-- ==== Sys2Proof/Laws/Table.lean ====
section
/-! SUPPORT. The laws of numbered tables: a read after a write, every other record unchanged, and the canonical form
kept by every operation. -/

namespace Sys2Proof.Machine

variable {α : Type}

theorem cellsGet_erase (d : α) (cs : List (Nat × α)) (k j : Nat) :
    cellsGet d (cellsErase cs k) j = if j = k then d else cellsGet d cs j := by
  induction cs with
  | nil => simp [cellsErase, cellsGet]
  | cons c rest ih =>
    obtain ⟨n, x⟩ := c
    simp only [cellsErase]
    by_cases hk : k = n
    · subst hk
      simp only [if_true, cellsGet, ih]
      split <;> rfl
    · simp only [hk, if_false, cellsGet, ih]
      by_cases hj : j = n
      · subst hj; simp [Ne.symm hk]
      · simp [hj]

theorem cellsGet_insert (d : α) (cs : List (Nat × α)) (k j : Nat) (v : α) :
    cellsGet d (cellsInsert cs k v) j = if j = k then v else cellsGet d cs j := by
  induction cs with
  | nil => simp [cellsInsert, cellsGet]
  | cons c rest ih =>
    obtain ⟨n, x⟩ := c
    simp only [cellsInsert]
    split
    · simp only [cellsGet]
    · split
      · rename_i h; subst h
        simp only [cellsGet]
        split <;> rfl
      · simp only [cellsGet, ih]
        split
        · rename_i h1 h2; subst h2; rw [if_neg (Ne.symm h1)]
        · rfl

/-- A read of a table after a write. -/
theorem Table.get_set [DecidableEq α] (d : α) (t : Table α) (k j : Nat) (v : α) :
    (t.set d k v).get d j = if j = k then v else t.get d j := by
  unfold Table.set Table.get
  split
  · rename_i hv; subst hv; exact cellsGet_erase v t.cells k j
  · exact cellsGet_insert d t.cells k j v

theorem risingFrom_mono (cs : List (Nat × α)) (a b : Nat) (hab : a ≤ b) (h : risingFrom b cs = true) :
    risingFrom a cs = true := by
  cases cs with
  | nil => rfl
  | cons c rest =>
    obtain ⟨n, x⟩ := c
    simp only [risingFrom, Bool.and_eq_true, decide_eq_true_eq] at h ⊢
    exact ⟨by omega, h.2⟩

theorem risingFrom_erase (cs : List (Nat × α)) (lo k : Nat) (h : risingFrom lo cs = true) :
    risingFrom lo (cellsErase cs k) = true := by
  induction cs generalizing lo with
  | nil => rfl
  | cons c rest ih =>
    obtain ⟨n, x⟩ := c
    simp only [risingFrom, Bool.and_eq_true, decide_eq_true_eq] at h
    simp only [cellsErase]
    split
    · exact risingFrom_mono _ lo (n + 1) (by omega) (ih (n + 1) h.2)
    · simp only [risingFrom, Bool.and_eq_true, decide_eq_true_eq]
      exact ⟨h.1, ih (n + 1) h.2⟩

theorem risingFrom_insert (cs : List (Nat × α)) (lo k : Nat) (v : α) (h : risingFrom lo cs = true) (hk : lo ≤ k) :
    risingFrom lo (cellsInsert cs k v) = true := by
  induction cs generalizing lo with
  | nil => simp [cellsInsert, risingFrom, hk]
  | cons c rest ih =>
    obtain ⟨n, x⟩ := c
    simp only [risingFrom, Bool.and_eq_true, decide_eq_true_eq] at h
    simp only [cellsInsert]
    split
    · simp only [risingFrom, Bool.and_eq_true, decide_eq_true_eq]
      exact ⟨hk, by omega, h.2⟩
    · split
      · rename_i hkn; subst hkn
        simp only [risingFrom, Bool.and_eq_true, decide_eq_true_eq]; exact h
      · simp only [risingFrom, Bool.and_eq_true, decide_eq_true_eq]
        exact ⟨h.1, ih (n + 1) h.2 (by omega)⟩

theorem mem_cellsErase (cs : List (Nat × α)) (k : Nat) (c : Nat × α) (h : c ∈ cellsErase cs k) : c ∈ cs := by
  induction cs with
  | nil => exact h
  | cons a rest ih =>
    obtain ⟨n, x⟩ := a
    simp only [cellsErase] at h
    split at h
    · exact List.mem_cons_of_mem _ (ih h)
    · rcases List.mem_cons.mp h with h | h
      · exact h ▸ List.mem_cons_self
      · exact List.mem_cons_of_mem _ (ih h)

theorem mem_cellsInsert (cs : List (Nat × α)) (k : Nat) (v : α) (c : Nat × α) (h : c ∈ cellsInsert cs k v) :
    c = (k, v) ∨ c ∈ cs := by
  induction cs with
  | nil => simpa [cellsInsert] using h
  | cons a rest ih =>
    obtain ⟨n, x⟩ := a
    simp only [cellsInsert] at h
    split at h
    · simpa using h
    · split at h
      · rcases List.mem_cons.mp h with h | h
        · exact .inl h
        · exact .inr (List.mem_cons_of_mem _ h)
      · rcases List.mem_cons.mp h with h | h
        · exact .inr (h ▸ List.mem_cons_self)
        · rcases ih h with h | h
          · exact .inl h
          · exact .inr (List.mem_cons_of_mem _ h)

theorem Table.wf_empty [DecidableEq α] (d : α) : (Table.empty : Table α).wf d = true := rfl

/-- Every write keeps the canonical form. -/
theorem Table.wf_set [DecidableEq α] (d : α) (t : Table α) (k : Nat) (v : α) (h : t.wf d = true) :
    (t.set d k v).wf d = true := by
  simp only [Table.wf, Bool.and_eq_true, List.all_eq_true, decide_eq_true_eq] at h ⊢
  unfold Table.set
  split
  · exact ⟨risingFrom_erase _ _ _ h.1, fun c hc => h.2 c (mem_cellsErase _ _ _ hc)⟩
  · rename_i hv
    refine ⟨risingFrom_insert _ _ _ _ h.1 (Nat.zero_le k), fun c hc => ?_⟩
    rcases mem_cellsInsert _ _ _ _ hc with rfl | hc
    · exact hv
    · exact h.2 c hc

theorem risingFrom_filter (cs : List (Nat × α)) (lo : Nat) (p : Nat × α → Bool) (h : risingFrom lo cs = true) :
    risingFrom lo (cs.filter p) = true := by
  induction cs generalizing lo with
  | nil => rfl
  | cons c rest ih =>
    obtain ⟨n, x⟩ := c
    simp only [risingFrom, Bool.and_eq_true, decide_eq_true_eq] at h
    rw [List.filter_cons]
    split
    · simp only [risingFrom, Bool.and_eq_true, decide_eq_true_eq]
      exact ⟨h.1, ih (n + 1) h.2⟩
    · exact ih lo (risingFrom_mono rest lo (n + 1) (by omega) h.2)

/-- Keeping some numbers keeps the canonical form. -/
theorem Table.wf_keep [DecidableEq α] (d : α) (t : Table α) (p : Nat → Bool) (h : t.wf d = true) :
    (t.keep p).wf d = true := by
  simp only [Table.wf, Bool.and_eq_true, List.all_eq_true, decide_eq_true_eq] at h ⊢
  exact ⟨risingFrom_filter _ _ _ h.1, fun c hc => h.2 c (List.mem_of_mem_filter hc)⟩

theorem risingFrom_range (f : Nat → α) (lo n : Nat) :
    risingFrom lo ((List.range' lo n).map (fun k => (k, f k))) = true := by
  induction n generalizing lo with
  | zero => rfl
  | succ n ih => simp [List.range'_succ, risingFrom, ih]

/-- A table built by a function is canonical. -/
theorem Table.wf_build [DecidableEq α] (d : α) (n : Nat) (f : Nat → α) : (Table.build d n f).wf d = true := by
  simp only [Table.wf, Table.build, Bool.and_eq_true, List.all_eq_true, decide_eq_true_eq, List.range_eq_range']
  refine ⟨risingFrom_filter _ _ _ (risingFrom_range f 0 n), fun c hc => ?_⟩
  simpa using (List.mem_filter.mp hc).2

end Sys2Proof.Machine
end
========
TRY IT: Show each line from the material above where the string "DecidableEq" can be found.

TASK ANSWER:
theorem Table.get_set [DecidableEq α] (d : α) (t : Table α) (k j : Nat) (v : α) :
theorem Table.wf_empty [DecidableEq α] (d : α) : (Table.empty : Table α).wf d = true := rfl
theorem Table.wf_set [DecidableEq α] (d : α) (t : Table α) (k : Nat) (v : α) (h : t.wf d = true) :
theorem Table.wf_keep [DecidableEq α] (d : α) (t : Table α) (p : Nat → Bool) (h : t.wf d = true) :
theorem Table.wf_build [DecidableEq α] (d : α) (n : Nat) (f : Nat → α) : (Table.build d n f).wf d = true := by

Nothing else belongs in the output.